扉越しで会話が無くなる事の方が問題となる。
幾ら、自害しそうにない女であろうと、感情的になる女程何をするか分からないからだ。
扉を開けると、入った騎士目掛け、シスリーが椅子を投げ付け、手当り次第物を投げ付けて来る。
なので、部屋中に香水が混ざったニオイで充満し、ライナスも掛かり捲った。
「臭いなぁ………ライナス」
「俺の部下達、皆同じニオイになって、鼻が腐りそうだ………気持ち悪い………風呂に入らせてくれ…………ケヴィンの時と言い、散々だ………」
シスリーを連行して乗せてきた馬車も、そのニオイが染み付いて取れないのだと、ライナスはボヤいていた。
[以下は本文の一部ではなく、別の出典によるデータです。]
@[simp] theorem State.mapJnr_pending : (s.mapJnr f).pending = s.pending := rfl
@[simp] theorem State.mapJnr_time : (s.mapJnr f).time = s.time := rfl
@[simp] theorem State.mapJnr_tick : (s.mapJnr f).tick = s.tick := rfl
@[simp] theorem State.mapJnr_jnr : (s.mapJnr f).jnr = f s.jnr := rfl
@[simp] theorem State.mapJnr_swf : (s.mapJnr f).swf = s.swf := rfl
@[simp] theorem State.mapJnr_mac : (s.mapJnr f).mac = s.mac := rfl
@[simp] theorem State.mapJnr_ring : (s.mapJnr f).ring = s.ring := rfl
@[simp] theorem State.mapJnr_can : (s.mapJnr f).can = s.can := rfl
@[simp] theorem State.mapJnr_jig : (s.mapJnr f).jig = s.jig := rfl
@[simp] theorem State.mapJnr_hearth : (s.mapJnr f).hearth = s.hearth := rfl
@[simp] theorem State.mapJnr_mot : (s.mapJnr f).mot = s.mot := rfl
@[simp] theorem State.mapJnr_fio : (s.mapJnr f).fio = s.fio := rfl
@[simp] theorem State.mapJnr_bank : (s.mapJnr f).bank = s.bank := rfl
@[simp] theorem State.mapJnr_host : (s.mapJnr f).host = s.host := rfl
@[simp] theorem State.mapJnr_flue : (s.mapJnr f).flue = s.flue := rfl
@[simp] theorem State.mapJnr_epoch : (s.mapJnr f).epoch = s.epoch := rfl
@[simp] theorem State.mapJnr_kdl : (s.mapJnr f).kdl = s.kdl := rfl
@[simp] theorem State.mapJnr_ssn : (s.mapJnr f).ssn = s.ssn := rfl
@[simp] theorem State.mapJnr_regs : (s.mapJnr f).regs = s.regs := rfl
@[simp] theorem State.mapJnr_hold : (s.mapJnr f).hold = s.hold := rfl
@[simp] theorem State.mapJnr_latch : (s.mapJnr f).latch = s.latch := rfl
@[simp] theorem State.mapJnr_gp : (s.mapJnr f).gp = s.gp := rfl
@[simp] theorem State.mapJnr_fresh : (s.mapJnr f).fresh = s.fresh := rfl
@[simp] theorem State.mapJnr_resp : (s.mapJnr f).resp = s.resp := rfl
@[simp] theorem State.mapJnr_free : (s.mapJnr f).free = s.free := rfl
end

/-! ## mapSwf -/

section
variable (s : State) (f : Switch → Switch)

@[simp] theorem State.mapSwf_pending : (s.mapSwf f).pending = s.pending := rfl
@[simp] theorem State.mapSwf_time : (s.mapSwf f).time = s.time := rfl
@[simp] theorem State.mapSwf_tick : (s.mapSwf f).tick = s.tick := rfl
@[simp] theorem State.mapSwf_jnr : (s.mapSwf f).jnr = s.jnr := rfl
@[simp] theorem State.mapSwf_swf : (s.mapSwf f).swf = f s.swf := rfl
@[simp] theorem State.mapSwf_mac : (s.mapSwf f).mac = s.mac := rfl
@[simp] theorem State.mapSwf_ring : (s.mapSwf f).ring = s.ring := rfl
@[simp] theorem State.mapSwf_can : (s.mapSwf f).can = s.can := rfl
@[simp] theorem State.mapSwf_jig : (s.mapSwf f).jig = s.jig := rfl
@[simp] theorem State.mapSwf_hearth : (s.mapSwf f).hearth = s.hearth := rfl
@[simp] theorem State.mapSwf_mot : (s.mapSwf f).mot = s.mot := rfl
@[simp] theorem State.mapSwf_fio : (s.mapSwf f).fio = s.fio := rfl
@[simp] theorem State.mapSwf_bank : (s.mapSwf f).bank = s.bank := rfl
@[simp] theorem State.mapSwf_host : (s.mapSwf f).host = s.host := rfl
@[simp] theorem State.mapSwf_flue : (s.mapSwf f).flue = s.flue := rfl
@[simp] theorem State.mapSwf_epoch : (s.mapSwf f).epoch = s.epoch := rfl
@[simp] theorem State.mapSwf_kdl : (s.mapSwf f).kdl = s.kdl := rfl
@[simp] theorem State.mapSwf_ssn : (s.mapSwf f).ssn = s.ssn := rfl
@[simp] theorem State.mapSwf_regs : (s.mapSwf f).regs = s.regs := rfl
@[simp] theorem State.mapSwf_hold : (s.mapSwf f).hold = s.hold := rfl
@[simp] theorem State.mapSwf_latch : (s.mapSwf f).latch = s.latch := rfl
@[simp] theorem State.mapSwf_gp : (s.mapSwf f).gp = s.gp := rfl
@[simp] theorem State.mapSwf_fresh : (s.mapSwf f).fresh = s.fresh := rfl
@[simp] theorem State.mapSwf_resp : (s.mapSwf f).resp = s.resp := rfl
@[simp] theorem State.mapSwf_free : (s.mapSwf f).free = s.free := rfl
end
護送し、今は別室に閉じ込めてはいるが、その部屋にもニオイは染み付くだろう。
今はリアンがシスリーの母親、マーガレットを取り調べ中で、終わってからシスリーに聞く事になる。
リアンの執務室で、鼻を摘むクレイオとベルイマンに思い切り笑われながら、ライナスは不機嫌だった。
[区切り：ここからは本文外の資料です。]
-- ==== Sys2Proof/Tests/Slice0.lean ====
section
/-! SUPPORT. Tests: terms of a bad shape that the check refuses, worked examples of the spec, and for every statement with
premises a state and operands that meet them, clause by clause. -/

namespace Sys2Proof.Tests

open Sys2Proof Sys2Proof.Machine

set_option maxRecDepth 4000

/-! ## Terms of a bad shape -/

/-- A register address is even and lies in the register window (R475, R477). -/
theorem test_wf_address_odd : (Instr.registerWrite 15 .word 0x3000001 0).wf = false := by decide
theorem test_wf_address_bank : (Instr.pairLoRead 15 0x2000000).wf = false := by decide
theorem test_wf_address_above : (Instr.pairLoWrite 15 0x3100000 0).wf = false := by decide
theorem test_wf_address_hi : (Instr.pairHiWrite 15 0x3000003 0).wf = false := by decide
theorem test_wf_address_clear : (Instr.readClear 15 0x0000000).wf = false := by decide

/-- A ring frame with 15 header bytes, and one without the CRC of its segment (R178). -/
theorem test_wf_ring_header : RingWire.wf { header := List.replicate 15 0, hcrc := 0, payload := [], crcs := [] } = false := by
  decide
theorem test_wf_ring_crcs :
    (Instr.frameReturn 0 { header := List.replicate 16 0, hcrc := 0, payload := [0], crcs := [] }).wf = false := by decide
theorem test_wf_ring_kinds :
    let f : RingWire := { header := [], hcrc := 0, payload := [], crcs := [] }
    (Instr.dataFrame 0 .inn f).wf = false ∧ (Instr.claim 0 .inn f).wf = false ∧ (Instr.surveyPassage 0 .inn f).wf = false ∧
      (Instr.surveyResult 0 .inn f).wf = false := by decide

/-- A CAN frame: data that its DLC does not say, a standard identifier of 12 bits, a remote frame of the FD format, a
classical frame that switches its rate (R211, R220). -/
theorem test_wf_can :
    let f : CanFrame := { id := 0, ide := false, rtr := false, fdf := false, brs := false, esi := false, dlc := 1, data := [0],
                          own := false, sofCycle := 0, valCycle := 0 }
    f.wf = true ∧ (Instr.canFrameValid 0 { f with data := [] }).wf = false ∧ { f with id := 2048 }.wf = false ∧
      { f with rtr := true, fdf := true }.wf = false ∧ { f with brs := true }.wf = false := by decide

/-- Host requests: odd, empty, too long (R412, R415). -/
theorem test_wf_host :
    (Instr.hostReadRequest 0 1 [.word]).wf = false ∧ (Instr.hostReadRequest 0 0 []).wf = false ∧
      (Instr.hostReadRequest 0 0 (List.replicate 257 .word)).wf = false ∧ (Instr.hostWriteRequest 0 0 []).wf = false ∧
      (Instr.hostWriteRequest 0 0 (List.replicate 129 (.word, 0))).wf = false := by decide

/-- Flash headers of 256 bytes, answers of at most 64 bytes, cells of 1 to 64 bytes (R439, R446, R126). -/
theorem test_wf_lengths :
    (Instr.flashAttempt [] (List.replicate 256 0)).wf = false ∧ (Instr.flashAttempt (List.replicate 256 0) []).wf = false ∧
      (Instr.xspiCommandDone (List.replicate 65 0)).wf = false ∧ (Instr.ingressCell 0 true 0 0 0 []).wf = false ∧
      (Instr.ingressCell 0 true 0 0 0 (List.replicate 65 0)).wf = false := by decide

/-- A set of readings lacks a canary (R458). -/
theorem test_wf_readings :
    (Instr.sensorUpdate { slack := [], osc := [], temp := [], eyes := [], ron := [] }).wf = false ∧
      (Instr.avsStepSettled true { slack := [], osc := [], temp := [], eyes := [], ron := [] }).wf = false := by decide

/-! ## Worked examples -/

/-- "A tick under adjustment": with ADJ = 0x4000_0000 each beat adds 8 + 2^-15 slivers (02_timebase.md, R35). -/
theorem test_rate_under_adjustment :
    let t := TimeUnit.elapse { TimeUnit.reset with adj := 0x40000000 } 2
    t.todx = 2 * (8 * 2 ^ 45 + 2 ^ 30) ∧ t.beat = 2 := by decide +kernel

/-- "The next boundary lies in beat 524,286": the tick starts in the beat that contains the boundary (R35, R38). -/
theorem test_tick_under_adjustment :
    let rate := TimeUnit.rate { TimeUnit.reset with adj := 0x40000000 }
    524286 * rate ≤ 4194304 * 2 ^ 45 ∧ 4194304 * 2 ^ 45 < 524287 * rate := by decide +kernel

/-- The default reserve: 32,768 beats of the tick of 524,288 (00_scope.md, R79); RSV 20 gives 40,960
(18_seasoning_and_supervision.md, a re-plan in a Tamsel car). -/
theorem test_reserve :
    State.modeQ { State.reset with regs := [(0x20100, 0x010A)] } 0 = 32768 ∧
      State.modeQ { State.reset with regs := [(0x20100, 0x014A)] } 0 = 40960 := by decide +kernel

/-- "A summing loop": the seven instructions, byte by byte, and the block copy of its last sentence
(12_hearth_instruction_set.md, R315 to R323). -/
def dec (l : List Byte) : Option (HOp × HForm × Nat) :=
  match hdecode false false (fun _ => 0) l with
  | .ok i => some (i.op, i.form, i.len)
  | .error _ => none

theorem test_decode_sum :
    dec [0x06, 0x20, 0x10] = some (.mov, .ri ⟨false, 2⟩ 16, 3) ∧ dec [0x06, 0x30, 0x00] = some (.mov, .ri ⟨false, 3⟩ 0, 3) ∧
      dec [0x18, 0x30] = some (.add, .mem ⟨false, 3⟩ false false 0 0 0, 2) ∧
      dec [0x16, 0x00, 0x02] = some (.add, .ri ⟨false, 0⟩ 2, 3) ∧ dec [0xB0, 0x23] = some (.dec, .one ⟨false, 2⟩, 2) ∧
      dec [0xD1, 0xF7] = some (.jcc, .rel 1 false 0xFFF7, 2) ∧ dec [0x02, 0x23] = some (.mov, .rr ⟨true, 2⟩ ⟨false, 3⟩, 2) ∧
      dec [0xC7, 0x25] = some (.mts, .special ⟨false, 2⟩ 5, 2) := by decide +kernel

theorem test_decode_repeat :
    (match hdecode false false (fun _ => 0) [0xF0, 0xB7, 0x10] with
     | .ok i => some (i.pre.rep, i.op, i.form) | .error _ => none) = some (.rpt, .scpy, .rr ⟨false, 1⟩ ⟨false, 0⟩) := by
  decide +kernel

/-- One word of each further group of the opcode map, written out from R318 to R323, and refused encodings (R316, R317,
R320). -/
theorem test_decode_groups :
    dec [0x8D, 0x5A, 0x04] = some (.xor, .mem ⟨false, 5⟩ true true 2 1 4, 3) ∧ dec [0xA2, 0x01, 0x34, 0x12] =
        some (.ldb, .mem ⟨false, 0⟩ false false 1 2 0x1234, 4) ∧ dec [0xB5, 0x25] = some (.divu, .rr ⟨false, 2⟩ ⟨false, 5⟩, 2) ∧
      dec [0xC2, 0x4F] = some (.sar, .count ⟨false, 4⟩ 15, 2) ∧ dec [0xCE, 0x34, 0x02, 0x00, 0x10] =
        some (.jmpf, .far 0x234 0x1000, 5) ∧ dec [0xF9, 0x2E] = some (.trap, .imm 0x2E, 2) ∧
      dec [0xF8, 0x04] = some (.tend, .none, 2) ∧ dec [0xFC, 0x90] = some (.waitdb, .one ⟨false, 9⟩, 2) ∧
      dec [0xF3, 0xF3, 0x00, 0x12] = none ∧ dec [0xFD] = none ∧ dec [0xB0, 0x27] = none ∧ dec [0x03, 0x29] = none ∧
      dec [0xC9, 0x21] = none := by and_intros <;> decide +kernel

/-- The check value of the CRC-32 of R139: the CRC of the digits 1 to 9. -/
theorem test_crc32 : crc32 [0x31, 0x32, 0x33, 0x34, 0x35, 0x36, 0x37, 0x38, 0x39] = 0xCBF43926 := by decide +kernel

/-- AF is 1 at 85 °C and 800 mV, and doubles with 10 °C and with 50 mV (R460). -/
theorem test_ageing : ageing 680 800 = 2 ^ 48 ∧ ageing 760 800 = 2 ^ 49 ∧ ageing 680 850 = 2 ^ 49 ∧ ageing 600 850 = 2 ^ 48 := by
  decide +kernel

/-- "A re-plan in a Tamsel car": h = 34 taps; with h down by 3 in 1,024 seasoned hours and α = 0.41 the prediction is
28,305 hours, 1,769 units of 16 hours (18_seasoning_and_supervision.md, R466). -/
theorem test_end_of_season :
    State.headroom { State.reset with ssn := { State.reset.ssn with slack := [98], temp := [880], mv := 860 },
                                      regs := [(0xF0020, 96)] } = 34 ∧
      eosUnits (eosHours 34 (-3) 1024000000 466489) = 1769 := by decide +kernel

/-- "A flag and a handover": the owner's write wins over a write of the same beat (15_memory_banks.md, R404, R406). -/
theorem test_owner_wins :
    let s : State := { State.reset with regs := [(0xC0140, 4), (0xC0144, 1), (0xC0148, 1)] }
    let t := ((s.memWrite 4 0x500100 .word 0).1.memWrite 16 0x1500100 .word 1).1
    Memory.word t.bank.mem 0x500100 = 0 := by decide +kernel

/-! ## Witnesses

For each clause of a statement that has premises: operands and a state that meet all of them together. -/

/-- A header of a ring frame. -/
def hdr (slot type : Nat) : RHdr :=
  { tick := 0, launch := 77, strike := 5, mode := 0, slot := slot, dir := false, heal := false, type := type, vreq := false,
    vmode := 0, vgo := false, vdly := 0, folded := false }

/-- A frame that comes in at port 3. -/
def frm (bytes : List Byte) (dec : Option Decision) : Frame :=
  { id := 77, ingress := 3, express := true, bytes := bytes, stamp := 0, res := 0, cellsRes := 0, cellsPool := 1, dec := dec,
    verdict := none, needs := [], opts := none, oversize := false, asIs := false }

/-- A plain decision: to port 0. -/
def plain : Decision :=
  { vid := 1, pri := 0, queue := 0, tagged := false, trapped := false, consumed := false, egress := [0], cut := [],
    rule := none, mirror := 0, drop := none }

theorem witness_ServoCommands :
  (∃ (m : Master) (s : State),
      (s.writes m 0x10000) ∧
      (s.tick.running = false)) ∧
  (∃ (m : Master) (s : State),
      (s.writes m 0x10000) ∧
      (s.tick.running = true)) ∧
  (∃ (m : Master) (s : State),
      (s.writes m 0x10000)) ∧
  (∃ (m : Master) (_en : Bool) (s : State),
      (s.writes m 0x10000)) ∧
  (∃ (m : Master) (_src : BitVec 3) (s : State),
      (s.writes m 0x10000)) ∧
  (∃ (m : Master) (_v : Word) (s : State),
      (s.writes m 0x10064) ∧
      (bit (s.reg 0x10000) 0 = true) ∧
      (fld (s.reg 0x10000) 1 3 = 1)) ∧
  (∃ (s : State),
      (s.on) ∧
      (bit (s.reg 0x10000) 0 = true) ∧
      (1 ≤ fld (s.reg 0x10000) 1 3) ∧
      (fld (s.reg 0x10000) 1 3 ≤ 4) ∧
      (s.time.hold = false)) := by
  refine ⟨⟨15, State.reset, ?_⟩,
    ⟨15, { State.reset with tick := { State.reset.tick with running := true } }, ?_⟩,
    ⟨15, State.reset, ?_⟩,
    ⟨15, false, State.reset, ?_⟩,
    ⟨15, 0, State.reset, ?_⟩,
    ⟨15, 0, { State.reset with regs := [(65536, 0x3)] }, ?_⟩,
    ⟨{ State.reset with regs := [(65536, 0x3)] }, ?_⟩⟩ <;> (try dsimp only) <;> and_intros <;> decide +kernel

theorem witness_ClockChecksAndConversion :
  (∃ (_per : BitVec 32) (s : State),
      (s.on)) ∧
  (∃ (_cycles : Nat) (s : State),
      (s.on)) ∧
  (∃ (m : Master) (_v : Word) (s : State),
      (s.writes m 0x1007A)) := by
  refine ⟨⟨0, State.reset, ?_⟩,
    ⟨0, State.reset, ?_⟩,
    ⟨15, 0, State.reset, ?_⟩⟩ <;> (try dsimp only) <;> and_intros <;> decide +kernel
「あはははっ!早く入って来いよ。駐屯地の風呂場なら何時でも入れるんだろ?」
「…………あぁ……あの女も香水がぶっ掛かってたから、また臭いまま取り調べするのは悲惨だがな」
「…………罪人用の着替えでも渡して、風呂に入って貰えばいいんじゃないの?」
「クレイオ殿下、そうしようとしましたがあの女は、こんな物着れるか、と投げ捨てまして……今は取り敢えず風呂に入らせてます………ですが、我儘言い放題で参りました……世話する侍女を寄越せだの、新しいドレスを出しておけだの」
「如何します?クレイオ殿下」
「要らないでしょ、渡す必要ある?着飾る必要も無いから、侍従用の制服を取り敢えず渡したら?」
「ですね………その様に………王城では皇妃陛下とティア以外、着飾る為の服は用意しませんから」
「…………風呂入ってくる……あぁ、臭い……」
「あぁ、行ってこい」
ライナスが数分執務室に居ただけなのに、もう香水のニオイが充満し、クレイオとベルイマンは窓を全開して、新鮮な空気を肺にめい一杯吸い込んで一息吐いた。
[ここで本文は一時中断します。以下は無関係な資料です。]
-- ==== Sys2Proof/Tests/Slice0.lean ====
section
/-! SUPPORT. Tests. Expected results are written from the spec: its encoding tables (30_encoding.md R70, R76, R83), its
worked examples and its derived vectors (95_test_vectors.md); each test names its source. The theorems `witness_…` show
that the hypotheses of the obligation they are named after can be met, clause by clause. -/

namespace Sys2Proof.Tests

open Sys2Proof.Machine

/-- A small state: the receiver's fields and `MAX_PAYLOAD`, nothing issued, no results. -/
def at' (m : Option Nat) (st : RxState) (a c : Byte) (e : Bool) (buf : List Byte) : State :=
  { rx := { state := st, addr := a, ctrl := c, esc := e, buf := buf }, cfg := { maxPayload := m },
    pending := [], results := [] }

/-- The same with something for the host to issue. -/
def issuing (s : State) (p : List Issue) : State := { s with pending := p }

/-- The state after an outcome. -/
def after : Host.Outcome State Fault Refusal → Option State
  | .next t => some t
  | .fault _ => none
  | .refused _ => none

/-! ### WellFormed refuses each ill-formed term (R76) -/

theorem test_lit_flag_is_ill_formed : (Instr.lit 0x7E#8).wellFormed = false := by decide
theorem test_lit_esc_is_ill_formed : (Instr.lit 0x7D#8).wellFormed = false := by decide
theorem test_esc_bad_5E_is_ill_formed : (Instr.escBad 0x5E#8).wellFormed = false := by decide
theorem test_esc_bad_5D_is_ill_formed : (Instr.escBad 0x5D#8).wellFormed = false := by decide

/-! ### Decoding, each row by words written from the spec's encoding -/

/-- R83: op 00, data ignored; op 01, data the byte 0x7E (R84: word 0x17E). -/
theorem test_decode_reset_and_feed :
    decode (.command 0b00_11111111#10 Frame.zero []) = .ok .reset ∧
    decode (.command 0b01_01111110#10 Frame.zero []) = .ok (.feed 0x7E#8) := by decide

/-- R83: op 10 and op 11, data ignored, operands on their channels. -/
theorem test_decode_encode_and_decode :
    decode (.command 0b10_10101010#10 { addr := 0x03#8, ctrl := 0x00#8, payload := [0x01#8] } []) =
      .ok (.encode { addr := 0x03#8, ctrl := 0x00#8, payload := [0x01#8] }) ∧
    decode (.command 0b11_00000001#10 Frame.zero [0x7E#8]) = .ok (.decode [0x7E#8]) := by decide

/-- R70's bit patterns. -/
theorem test_decode_set_ua_disc :
    decode (.control 0b00000011#8) = .ok .set ∧ decode (.control 0b00000111#8) = .ok .ua ∧
    decode (.control 0b00001011#8) = .ok .disc := by decide

theorem test_decode_rr_rej_info :
    decode (.control 0b00000101#8) = .ok (.rr 0) ∧ decode (.control 0b10000101#8) = .ok (.rr 1) ∧
    decode (.control 0b00000001#8) = .ok (.rej 0) ∧ decode (.control 0b10000001#8) = .ok (.rej 1) ∧
    decode (.control 0b00000000#8) = .ok (.info 0) ∧ decode (.control 0b01000000#8) = .ok (.info 1) := by decide

/-- R73's examples of Unassigned values. -/
theorem test_unassigned_controls_rejected :
    decode (.control 0x83#8) = .error (.unassignedControl 0x83#8) ∧
    decode (.control 0xC0#8) = .error (.unassignedControl 0xC0#8) ∧
    decode (.control 0x80#8) = .error (.unassignedControl 0x80#8) ∧
    decode (.control 0x7E#8) = .error (.unassignedControl 0x7E#8) := by decide

/-- R76's wire bytes. -/
theorem test_decode_symbols :
    decode (.symbol [0x41#8]) = .ok (.lit 0x41#8) ∧ decode (.symbol [0x7D#8, 0x5E#8]) = .ok .escFlag ∧
    decode (.symbol [0x7D#8, 0x5D#8]) = .ok .escEsc ∧ decode (.symbol [0x7E#8]) = .ok .endSym ∧
    decode (.symbol [0x7D#8, 0x7E#8]) = .ok (.escBad 0x7E#8) := by decide

theorem test_broken_symbols_rejected :
    decode (.symbol []) = .error .noSymbol ∧ decode (.symbol [0x7D#8]) = .error .truncatedEscape ∧
    decode (.symbol [0x41#8, 0x42#8]) = .error .trailingBytes := by decide

/-- The table's numbers, one for each row. -/
theorem test_table_words_commands :
    decodeTableWord 16 0x000 = some .reset ∧ decodeTableWord 16 0x1AB = some (.feed 0xAB#8) ∧
    decodeTableWord 16 0x200 = some (.encode Frame.zero) ∧ decodeTableWord 16 0x300 = some (.decode []) := by decide

theorem test_table_words_frame_types :
    decodeTableWord 8 0x03 = some .set ∧ decodeTableWord 8 0x07 = some .ua ∧ decodeTableWord 8 0x0B = some .disc ∧
    decodeTableWord 8 0x85 = some (.rr 1) ∧ decodeTableWord 8 0x81 = some (.rej 1) ∧
    decodeTableWord 8 0x40 = some (.info 1) := by decide

theorem test_table_words_symbols :
    decodeTableWord 8 0x41 = some (.lit 0x41#8) ∧ decodeTableWord 16 0x7D5E = some .escFlag ∧
    decodeTableWord 16 0x7D5D = some .escEsc ∧ decodeTableWord 8 0x7E = some .endSym ∧
    decodeTableWord 16 0x7D00 = some (.escBad 0x00#8) := by decide

/-! ### One step of each instruction -/

/-- VF1 and program P1 step 1: a flag in Start. -/
theorem test_feed_flag_in_start :
    after (step (issuing State.reset [.command 0x17E#10 Frame.zero []])) =
      some { at' none .flagRcv 0x00#8 0x00#8 false [] with results := [.event .cont] } := by decide

/-- VF7: a flag that does not match BCC1 is a BccMismatch and is consumed. -/
theorem test_feed_flag_as_bcc1 :
    after (exec (.feed 0x7E#8) (at' none .ctrlRcv 0x03#8 0x03#8 false [])) =
      some { at' none .start 0x03#8 0x03#8 false [] with results := [.event (.error .bccMismatch)] } := by decide

/-- VR2: RESET drops a partial frame without an event. -/
theorem test_reset_drops_partial_frame :
    after (exec .reset (at' none .bccRcv 0x03#8 0x00#8 false [0x01#8])) =
      some (at' none .start 0x00#8 0x00#8 false []) := by decide

/-- VE11: escapes in the payload. -/
theorem test_encode_VE11 :
    after (exec (.encode { addr := 0x03#8, ctrl := 0x40#8, payload := [0x7E#8, 0x11#8, 0x7D#8] }) State.reset) =
      some { State.reset with results := [.bytes [0x7E#8, 0x03#8, 0x40#8, 0x43#8, 0x7D#8, 0x5E#8, 0x11#8,
        0x7D#8, 0x5D#8, 0x12#8, 0x7E#8]] } := by decide

/-- VE18: a BCC1 of 0x7E is written raw. -/
theorem test_encode_VE18 :
    encodeFrame { addr := 0x7D#8, ctrl := 0x03#8, payload := [] } =
      [0x7E#8, 0x7D#8, 0x03#8, 0x7E#8, 0x7E#8] := by decide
「はぁぁぁっ………自然な空気って美味かったんだな……」
「全くです………どれだけライナスは被ったんでしょうね」
「さぁね………シスリーの美への執着は結構な物だったからさ………所で、また義姉上をティアって言っちゃってるけど、兄上の前で本当に止めないとマズイでしょ、ベルイマン」
「また言ってました?………癖ですね、きっと……好意は無いんですよ、誤解されません様にお願いします」
「スヴェン卿は愛称呼びしてないんだから………僕も呼んでみようかな、て兄上に言ったら、凄い目で睨まれた………」
「善処します」
スヴェンはもうルティアを愛称呼びをしていないのだから、リアンが腹立つのは分かりきっている事だ。
長く続くと、心狭のリアンにいつか殺され兼ねない、殺意さえも感じていたクレイオとベルイマンだった。